◆ Task directions ◆
The number needed is how many lines of the data hold the string "value". Give that number and nothing more.

Stored items
-- ==== Sys2Proof/Tests/Slice0.lean ====
section
/-! SUPPORT. The model's own tests: words written out from spec/30_encoding.md, vectors of spec/95_test_vectors.md, ill-formed words, and a witness for the hypotheses of every statement that has some. -/

namespace Sys2Proof.Tests

open Sys2Proof Sys2Proof.Machine

/-! ### Small states -/

/-- Reset with these registers written. -/
def st (l : List (VReg × Reg)) : State := l.foldl (fun s p => s.write p.1 p.2) State.reset

/-- `st` with a capacity of one word. -/
def stCap (l : List (VReg × Reg)) : State := { st l with cfg := { wordWidth := 8, capWords := some 1 } }

/-- The `W = 8` sequence of an unsigned value in `n` words. -/
def words (n v : Nat) : Bits := natBits (n * 8) v

/-- Register `i` after a command; nothing where it stopped. -/
def regAfter (r : Result) (i : VReg) : Option Reg :=
  match r with
  | .next t => some (t.read i)
  | _ => none

/-- The newest response after a command. -/
def responseAfter (r : Result) : Option Response :=
  match r with
  | .next t => t.out.head?
  | _ => none

/-! ### Decoding: words written out field by field from R56 and R60 -/

theorem test_decode_nop : decode 0x0000000000000000 = .ok .nop := by decide
theorem test_decode_clrerr : decode 0x0100000000000000 = .ok .clrerr := by decide
theorem test_decode_new : decode 0x1070000000000010 = .ok (.new 7 false 16) := by decide
theorem test_decode_new_rnd : decode 0x100000010000000C = .ok (.new 0 true 12) := by decide
theorem test_decode_setbit : decode 0x1170000000000008 = .ok (.setbit 7 8) := by decide
theorem test_decode_seal : decode 0x1290000000000000 = .ok (.sealv 9) := by decide
theorem test_decode_ldbits : decode 0x1310000000000008 = .ok (.ldbits 1 8) := by decide
theorem test_decode_rdbits : decode 0x1409000000000000 = .ok (.rdbits 9) := by decide
theorem test_decode_add : decode 0x2020100000000000 = .ok (.add 2 0 1) := by decide
theorem test_decode_sub : decode 0x21A1100000000000 = .ok (.sub 10 1 1) := by decide
theorem test_decode_mul : decode 0x2297200000000000 = .ok (.mul 9 7 2) := by decide
theorem test_decode_div : decode 0x2361200000000000 = .ok (.div 6 1 2) := by decide
theorem test_decode_mod : decode 0x24B1200000000000 = .ok (.mod 11 1 2) := by decide
theorem test_decode_eq : decode 0x3001700000000000 = .ok (.eq 1 7) := by decide
theorem test_decode_lt : decode 0x3100700000000000 = .ok (.lt 0 7) := by decide
theorem test_decode_isneg : decode 0x3201000000000000 = .ok (.isneg 1) := by decide
theorem test_decode_isodd : decode 0x330F000000000000 = .ok (.isodd 15) := by decide
theorem test_decode_todec : decode 0x4005000000000000 = .ok (.todec 5) := by decide

/-- R60's rows do not overlap. -/
theorem test_rows_disjoint :
    opcodeRows.Pairwise fun r q => (r.pattern &&& q.mask == q.pattern &&& r.mask) = false := by decide

/-! ### Well-formedness: for each row a word with a must-be-zero bit set, and an unassigned `OPC`, is refused -/

theorem test_illformed_words :
    [0x0000000000000001#64, 0x0110000000000000#64, 0x1000000200000008#64, 0x1001000000000008#64, 0x1100000100000000#64,
     0x1200000000000001#64, 0x1300100000000001#64, 0x1400000100000000#64, 0x2012310000000000#64, 0x2112300000000001#64,
     0x2212300100000000#64, 0x2312300200000000#64, 0x2412300000000001#64, 0x3012300000000000#64, 0x3100700000000001#64,
     0x3200100000000000#64, 0x3310000000000000#64, 0x4003000000000001#64].all
      (fun w => !wellFormedWord w && decide (decode w = .error .nonzeroField)) = true := by decide

theorem test_unassigned_opcodes :
    [0x0200000000000000#64, 0x1500000000000000#64, 0x2500000000000000#64, 0x3400000000000000#64, 0x4103000000000000#64,
     0xFF00000000000000#64].all
      (fun w => !wellFormedWord w && decide (decode w = .error .unassignedOpcode)) = true := by decide

/-! ### Units: vectors of spec/95_test_vectors.md -/

/-- V-N3: retained bits that fill a word need one more sign bit (conflict C1). -/
theorem test_compact_keeps_sign : compact 8 (words 2 0xFF7F) = words 2 0xFF7F := by decide
/-- V-N5. -/
theorem test_compact_shortens : compact 8 (words 2 0xFF80) = words 1 0x80 := by decide
/-- V-G6: the most negative value is its own negation (conflict C2). -/
theorem test_negate_minneg : negate (words 1 0x80) = words 1 0x80 := by decide
/-- V-D19: 720 / 6, the window primed with two bits. -/
theorem test_longdiv :
    (longdiv (natBits 10 0b1011010000) (natBits 3 0b110)).1 = natBits 8 0b01111000 := by decide
/-- R150's example "999" + "1" = "1000". -/
theorem test_decadd : decadd [9, 9, 9] [1] = [1, 0, 0, 0] := by decide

◆ Response ◆
2